Естественно, что в русской прессе отказались опубликовать этот памфлет. Тогда Толстой связался с заграничными изданиями, и его статью с радостью опубликовала одна из лондонских газет.
Разразился скандал. «Московские ведомости» возмущались: «Пропаганда графа есть пропаганда самого крайнего, самого разнузданного социализма, пред которым бледнеет даже наша подпольная пропаганда… Граф открыто проповедует программу социальной революции, повторяя… фразы о том, как «богатеи пьют кровь народа, пожирая все, что народ имеет и производит»».
А во властных эшелонах стали обсуждать — не поместить ли «обезумевшего» графа в соответствующее учреждение. Но, к счастью, на такие крайности решили все же не идти. Зато тема Суздальской тюрьмы нашла свое пристанище в трудах писателя — тот, очевидно, интересовался ее бытом и порядками. Вот, например, маленькая цитата из «Фальшивого купона»: «В Суздальской тюрьме содержалось четырнадцать духовных лиц, все преимущественно за отступление от православия; туда же был прислан и Исидор. Отец Михаил принял Исидора по бумаге и, не разговаривая с ним, велел поместить его в отдельной камере, как важного преступника».
Видимо, сам Лев Николаевич непроизвольно содрогался, выводя такие строки — ему была бы уготована как раз такая камера.

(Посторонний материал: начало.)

-- ==== Sys2Proof/Laws/Steps.lean ====
section
/-! SUPPORT. What an instruction, an engine step and a step of the machine can do, each said once: later proofs take these
apart with `obtain` instead of unfolding `exec`, `engineStep` or `step`. -/

namespace Sys2Proof.Machine

open Sys2Proof

/-! ### Acceptance (40 R107) -/

/-- Everything `accept` can do after its first lines, to an engine at rest that holds the word's opcode in OP. -/
inductive Accepts (e : Engine) : Engine → Prop where
  /-- Illegal (40 R108). -/
  | illegal : Accepts e (e.finish false .illegalCmd)
  /-- NOP, KEY_CLEAR, KEY_FOLD, ENC_BUF with LEN = 0: OK at once, with some key. -/
  | done (key : Key) (op : e.lastOp ∈ opcodes) : Accepts e ({ e with key := key }.finish true .none)
  /-- DEC_BUF with a bad LEN. -/
  | badLen (op : e.lastOp = 0x21) : Accepts e (e.finish false .badLen)
  /-- KEY_PASS. -/
  | keyPass (op : e.lastOp = Op.keyPass.code) : Accepts e (acceptKeyPass e)
  /-- KEY_RAW. -/
  | keyRaw (op : e.lastOp = Op.keyRaw.code) : Accepts e (acceptKeyRaw e)
  /-- ENC_BLOCK. -/
  | encBlock (op : e.lastOp = Op.encBlock.code) : Accepts e (e.start .encBlock blockCtx)
  /-- DEC_BLOCK. -/
  | decBlock (op : e.lastOp = Op.decBlock.code) : Accepts e (e.start .decBlock blockCtx)
  /-- ENC_BUF and ENC_STREAM. -/
  | encrypt (o : Op) (enc : o.encrypts = true) (op : e.lastOp = o.code) : Accepts e (e.start o (encCtx e.len))
  /-- DEC_BUF with a good LEN. -/
  | decBuf (op : e.lastOp = Op.decBuf.code) (len : e.len.toNat % 8 = 0) :
      Accepts e (e.start .decBuf (decCtx (some e.len)))
  /-- DEC_STREAM. -/
  | decStream (op : e.lastOp = Op.decStream.code) : Accepts e (e.start .decStream (decCtx none))

theorem accepts_done_same (e : Engine) (op : e.lastOp ∈ opcodes) : Accepts e (e.finish true .none) :=
  Accepts.done (e := e) e.key op

theorem accepts_encBuf (e : Engine) (op : e.lastOp = 0x20) : Accepts e (acceptEncBuf e) := by
  unfold acceptEncBuf
  split
  · exact accepts_done_same e (by rw [op]; decide)
  · exact .encrypt .encBuf rfl op

theorem accepts_decBuf (e : Engine) (op : e.lastOp = 0x21) : Accepts e (acceptDecBuf e) := by
  unfold acceptDecBuf
  split
  · exact .badLen op
  · exact .decBuf op (by simp_all)

/-- What a CMD write of any word does to an engine at rest. -/
theorem acceptWord_accepts (w : Word) (e : Engine) (op : e.lastOp = cmdOp w) : Accepts e (acceptWord w e) := by
  unfold acceptWord
  split
  · rename_i h
    have hmem : cmdOp w ∈ opcodes := by
      simp only [legal, Bool.and_eq_true] at h; exact List.contains_iff_mem.1 h.1.2
    have hop : e.lastOp ∈ opcodes := op ▸ hmem
    simp only [opcodes, List.mem_cons, List.not_mem_nil, or_false] at hmem
    rcases hmem with hc | hc | hc | hc | hc | hc | hc | hc | hc | hc | hc <;> rw [hc] at op <;>
      simp only [acceptLegal, hc]
    · exact accepts_done_same e hop
    · exact .done _ hop
    · exact .done _ hop
    · exact .keyPass op
    · exact .keyRaw op
    · exact .encBlock op
    · exact .decBlock op
    · exact accepts_encBuf e op
    · exact accepts_decBuf e op
    · exact .encrypt .encStream rfl op
    · exact .decStream op
  · exact .illegal

/-! ### Instructions -/

/-- The word an instruction presents to CMD, when it presents one (40 R106). -/
def commandWord : Instr → Option Word
  | .wrCmd w => some w
  | i => match encode i with
    | .command w => some w
    | .bus _ _ => none

/-- Everything an instruction can do to the engine. -/
inductive Effect (p : Params) (i : Instr) (e : Engine) : Engine → Prop where
  /-- A read without a side effect, an ignored write, or a DOUT read of an empty FIFO. -/
  | same : Effect p i e e
  /-- A DOUT read (40 R105). -/
  | pop (b : Byte) (rest : List Byte) (h : e.outq = b :: rest) : Effect p i e { e with outq := rest }
  /-- A CTRL write (40 R102). -/
  | control (d : Word) (h : i = .wrCtrl d) : Effect p i e (Engine.control d e)
  /-- A STATUS write (40 R103). -/
  | clear (d : Word) : Effect p i e (Engine.clearFlags d e)
  /-- A DIN write (40 R104). -/
  | push (d : Word) (h : i = .wrDin d) : Effect p i e (Engine.pushIn p (dinEntry d) e)
  /-- A config or CMD write to a busy engine (40 R101, R106). -/
  | rejected (busy : e.busy = true) : Effect p i e { e with rej := true }
  /-- A config write to an idle engine (40 R101). -/
  | config (idle : e.seq = .idle) (key : Key) (rounds : Word) (len : Quad) (y z : Word) :
      Effect p i e { e with key := key, rounds := rounds, len := len, blkY := y, blkZ := z }
  /-- A command word accepted by an idle engine (40 R106, R107). -/
  | command (idle : e.seq = .idle) (w : Word) (h : commandWord i = some w) (t : Engine)
      (acc : Accepts (e.accepted (cmdOp w)) t) : Effect p i e t

theorem unlessBusy_next {f : Engine → Engine} {s t : State} (h : unlessBusy f s = .next t) :
    (s.engine.busy = true ∧ t = s.setEngine { s.engine with rej := true }) ∨
      (s.engine.seq = .idle ∧ t = s.setEngine (f s.engine)) := by
  cases hb : s.engine.busy with
  | true => rw [unlessBusy_busy hb] at h; exact .inl ⟨rfl, by simpa using h.symm⟩
  | false =>
    have hi := (Engine.busy_eq_false_iff _).1 hb
    rw [unlessBusy_idle hi] at h; exact .inr ⟨hi, by simpa using h.symm⟩

theorem popDout_next {s t : State} (h : popDout s = .next t) :
    t.params = s.params ∧ t.port = s.port ∧
      (t.engine = s.engine ∨ ∃ b rest, s.engine.outq = b :: rest ∧ t.engine = { s.engine with outq := rest }) := by
  unfold popDout at h
  split at h <;> rename_i hq <;> cases h
  · exact ⟨rfl, rfl, .inr ⟨_, _, hq, rfl⟩⟩
  · exact ⟨rfl, rfl, .inl rfl⟩

/-- A transaction that only changes the engine, as an effect. -/
theorem update_effect {p : Params} {i : Instr} {f : Engine → Engine} {s t : State} (h : updateEngine f s = .next t)
    (hf : Effect p i s.engine (f s.engine)) :
    t.params = s.params ∧ t.port = s.port ∧ Effect p i s.engine t.engine := by
  simp only [updateEngine, Host.Outcome.next.injEq] at h
  subst h; exact ⟨rfl, rfl, hf⟩

theorem answerRead_effect {p : Params} {i : Instr} {w : Word} {s t : State} (h : answerRead w s = .next t) :
    t.params = s.params ∧ t.port = s.port ∧ Effect p i s.engine t.engine := by
  simp only [answerRead, Host.Outcome.next.injEq] at h
  subst h; exact ⟨rfl, rfl, .same⟩

theorem ignoreWrite_effect {p : Params} {i : Instr} {s t : State} (h : ignoreWrite s = .next t) :
    t.params = s.params ∧ t.port = s.port ∧ Effect p i s.engine t.engine := by
  simp only [ignoreWrite, Host.Outcome.next.injEq] at h
  subst h; exact ⟨rfl, rfl, .same⟩

/-- A config write, as an effect. -/
theorem config_effect {p : Params} {i : Instr} {f : Engine → Engine} {s t : State} (h : unlessBusy f s = .next t)
    (hf : ∃ key rounds len y z,
      f s.engine = { s.engine with key := key, rounds := rounds, len := len, blkY := y, blkZ := z }) :
    t.params = s.params ∧ t.port = s.port ∧ Effect p i s.engine t.engine := by
  rcases unlessBusy_next h with ⟨hb, rfl⟩ | ⟨hi, rfl⟩
  · exact ⟨rfl, rfl, .rejected hb⟩
  · obtain ⟨key, rounds, len, y, z, hf⟩ := hf
    refine ⟨rfl, rfl, ?_⟩
    rw [State.setEngine_engine, hf]
    exact .config hi key rounds len y z

/-- A command presented, as an effect. -/
theorem command_effect {p : Params} {i : Instr} {f : Engine → Engine} {s t : State} {op : Byte} (w : Word)
    (h : presentCommand op f s = .next t) (hw : commandWord i = some w) (hop : cmdOp w = op)
    (hf : Accepts (s.engine.accepted (cmdOp w)) (f (s.engine.accepted (cmdOp w)))) :
    t.params = s.params ∧ t.port = s.port ∧ Effect p i s.engine t.engine := by
  subst hop
  rcases unlessBusy_next h with ⟨hb, rfl⟩ | ⟨hi, rfl⟩
  · exact ⟨rfl, rfl, .rejected hb⟩
  · exact ⟨rfl, rfl, .command hi w hw _ hf⟩

theorem opcode_mem {e : Engine} (op : Byte) (h : e.lastOp = op) (hop : opcodes.contains op = true) :
    e.lastOp ∈ opcodes := h ▸ List.contains_iff_mem.1 hop

/-- What an instruction that answers a next state did. -/
theorem exec_effect {i : Instr} {s t : State} (h : exec i s = .next t) :
    t.params = s.params ∧ t.port = s.port ∧ Effect s.params i s.engine t.engine := by
  cases i <;> simp only [exec] at h
  case nop => exact command_effect 0x00 h rfl rfl (accepts_done_same _ (opcode_mem 0x00 rfl rfl))
  case keyClear => exact command_effect 0x01 h rfl rfl (.done _ (opcode_mem 0x01 rfl rfl))
  case keyFold imm =>
    exact command_effect (keyFoldWord imm) h rfl (by ext i hi; interval_cases i <;> simp [cmdOp, keyFoldWord])
      (.done _ (by
        have : cmdOp (keyFoldWord imm) = 0x02 := by ext i hi; interval_cases i <;> simp [cmdOp, keyFoldWord]
        show cmdOp (keyFoldWord imm) ∈ opcodes
        rw [this]; decide))
  case keyPass => exact command_effect 0x03 h rfl rfl (.keyPass rfl)
  case keyRaw => exact command_effect 0x04 h rfl rfl (.keyRaw rfl)
  case encBlock => exact command_effect 0x10 h rfl rfl (.encBlock rfl)
  case decBlock => exact command_effect 0x11 h rfl rfl (.decBlock rfl)
  case encBuf => exact command_effect 0x20 h rfl rfl (accepts_encBuf _ rfl)
  case decBuf => exact command_effect 0x21 h rfl rfl (accepts_decBuf _ rfl)
  case encStream => exact command_effect 0x22 h rfl rfl (.encrypt .encStream rfl rfl)
  case decStream => exact command_effect 0x23 h rfl rfl (.decStream rfl)
  case wrCmd w => exact command_effect w h rfl rfl (acceptWord_accepts w _ rfl)
  case rdDout =>
    obtain ⟨hp, ho, he | ⟨b, rest, hq, he⟩⟩ := popDout_next h
    · exact ⟨hp, ho, he ▸ .same⟩
    · exact ⟨hp, ho, he ▸ .pop b rest hq⟩
  case wrCtrl d => exact update_effect h (.control d rfl)
  case wrStatus d => exact update_effect h (.clear d)
  case wrDin d => exact update_effect h (.push d rfl)
  all_goals first
    | exact answerRead_effect h
    | exact ignoreWrite_effect h
    | exact absurd h (by simp [raiseBusError, execBuserrSize1byte, execBuserrSize2byte, execBuserrSize8byte,
        execBuserrMisaligned1, execBuserrMisaligned2, execBuserrMisaligned3])
    | exact config_effect h ⟨_, _, _, _, _, rfl⟩

/-! ### The engine step -/

/-- Everything an engine step can do (40 R113). -/
inductive EngineStep (p : Params) (e : Engine) : Engine → Prop where
  /-- KEY_PASS: one byte folded (41 R146). -/
  | keyFold (ctx : Ctx) (n : Quad) (x : Byte) (rest : List InEntry) (seq : e.seq = .run .keyPass ctx)
      (rem : ctx.rem = some n) (pos : n ≠ 0) (inq : e.inq = .byte x :: rest) :
      EngineStep p e { e with inq := rest, inCnt := e.inCnt + 1,
                              seq := .run .keyPass { ctx with kacc := fold ctx.kacc x, rem := some (n - 1) } }
  /-- KEY_RAW, ENC_*, DEC_*: one byte taken into the pending bytes (41 R147, 44 R192, R195). -/
  | take (op : Op) (ctx : Ctx) (x : Byte) (rest : List InEntry) (seq : e.seq = .run op ctx)
      (inq : e.inq = .byte x :: rest) (full : op = .keyRaw ∧ ctx.acc.length ≠ 16 ∨
        (op.encrypts || op.decrypts) = true ∧ ctx.acc.length ≠ 8) (some_rem : op.encrypts = true → ctx.rem ≠ none)
      (pos : op ≠ .keyRaw → ctx.rem ≠ some 0) :
      EngineStep p e { e with inq := rest, inCnt := e.inCnt + 1,
                              seq := .run op { ctx with acc := ctx.acc ++ [x],
                                                        rem := if op = .keyRaw then ctx.rem else ctx.rem.map (· - 1) } }
  /-- End popped where a byte is needed: SHORT_INPUT. -/
  | short (op : Op) (ctx : Ctx) (rest : List InEntry) (seq : e.seq = .run op ctx) (inq : e.inq = .endMark :: rest)
      (code : errAllowed op.code 4 = true) (acc : op.encrypts || op.decrypts → ctx.acc.length ≠ 8) :
      EngineStep p e ({ e with inq := rest }.finish false .shortInput)
  /-- DEC_STREAM's End (44 R195). -/
  | streamEnd (ctx : Ctx) (rest : List InEntry) (seq : e.seq = .run .decStream ctx) (inq : e.inq = .endMark :: rest)
      (acc : ctx.acc.length ≠ 8) :
      EngineStep p e (if ctx.acc = [] then { e with inq := rest }.finish true .none
        else { e with inq := rest }.finish false .partialBlock)
  /-- A successful end of a key or block run, with its result (40 R111). -/
  | commit (op : Op) (ctx : Ctx) (key : Key) (y z : Word) (seq : e.seq = .run op ctx)
      (codec : (op.encrypts || op.decrypts) = false) :
      EngineStep p e ({ e with key := key, blkY := y, blkZ := z }.finish true .none)
  /-- A codec run that has consumed and pushed everything. -/
  | codecDone (op : Op) (ctx : Ctx) (seq : e.seq = .run op ctx) (codec : (op.encrypts || op.decrypts) = true)
      (rem : ctx.rem = some 0) (acc : ctx.acc.length ≠ 8) (empty : op.encrypts = true → ctx.acc = []) :
      EngineStep p e (e.finish true .none)
  /-- The PARTIAL_BLOCK branch of 44 R192, which R193 shows is never taken. -/
  | partialEnc (op : Op) (ctx : Ctx) (seq : e.seq = .run op ctx) (enc : op.encrypts = true)
      (rem : ctx.rem = some 0) (acc : ctx.acc.length ≠ 8) (nonempty : ctx.acc ≠ []) :
      EngineStep p e (e.finish false .partialBlock)
  /-- An encrypted block pushed (44 R192). -/
  | pushEnc (op : Op) (ctx : Ctx) (n : Quad) (seq : e.seq = .run op ctx) (enc : op.encrypts = true)
      (rem : ctx.rem = some n) (acc : ctx.acc.length = 8) (fits : e.outq.length + 8 ≤ p.outDepth) :
      EngineStep p e ((e.pushOut (encryptBlock ctx.acc e.key e.rounds)).start op { ctx with acc := [] })
  /-- The first decrypted block fails the fill check (44 R195). -/
  | badFill (op : Op) (ctx : Ctx) (seq : e.seq = .run op ctx) (dec : op.decrypts = true) (acc : ctx.acc.length = 8)
      (first : ctx.first = true) (bad : fillMarker (decryptBlock ctx.acc e.key e.rounds) > 8) :
      EngineStep p e (e.finish false .badFill)
  /-- The first decrypted block's content pushed (44 R195). -/
  | pushFirst (op : Op) (ctx : Ctx) (seq : e.seq = .run op ctx) (dec : op.decrypts = true) (acc : ctx.acc.length = 8)
      (first : ctx.first = true) (good : fillMarker (decryptBlock ctx.acc e.key e.rounds) ≤ 8)
      (fits : e.outq.length + (8 - fillMarker (decryptBlock ctx.acc e.key e.rounds)) ≤ p.outDepth) :
      EngineStep p e ((e.pushOut ((decryptBlock ctx.acc e.key e.rounds).drop
        (fillMarker (decryptBlock ctx.acc e.key e.rounds)))).start op { ctx with acc := [], first := false })
  /-- A later decrypted block pushed (44 R195). -/
  | pushLater (op : Op) (ctx : Ctx) (seq : e.seq = .run op ctx) (dec : op.decrypts = true) (acc : ctx.acc.length = 8)
      (first : ctx.first = false) (fits : e.outq.length + 8 ≤ p.outDepth) :
      EngineStep p e ((e.pushOut (decryptBlock ctx.acc e.key e.rounds)).start op { ctx with acc := [] })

Некоторые из узников надеялись на скорое освобождение, писали челобитные царям. Из челобитных выходило, что посажены они сюда неправедно, и надо было, если бы по чести и по совести, наказывать совсем других людей: «За открытие правды и за соблюдение Вашего императорского указания невольно под ответом находился, потом был отпущен на свободу, но когда опять попытался вступиться за безвинных, то опять встретил угрозы».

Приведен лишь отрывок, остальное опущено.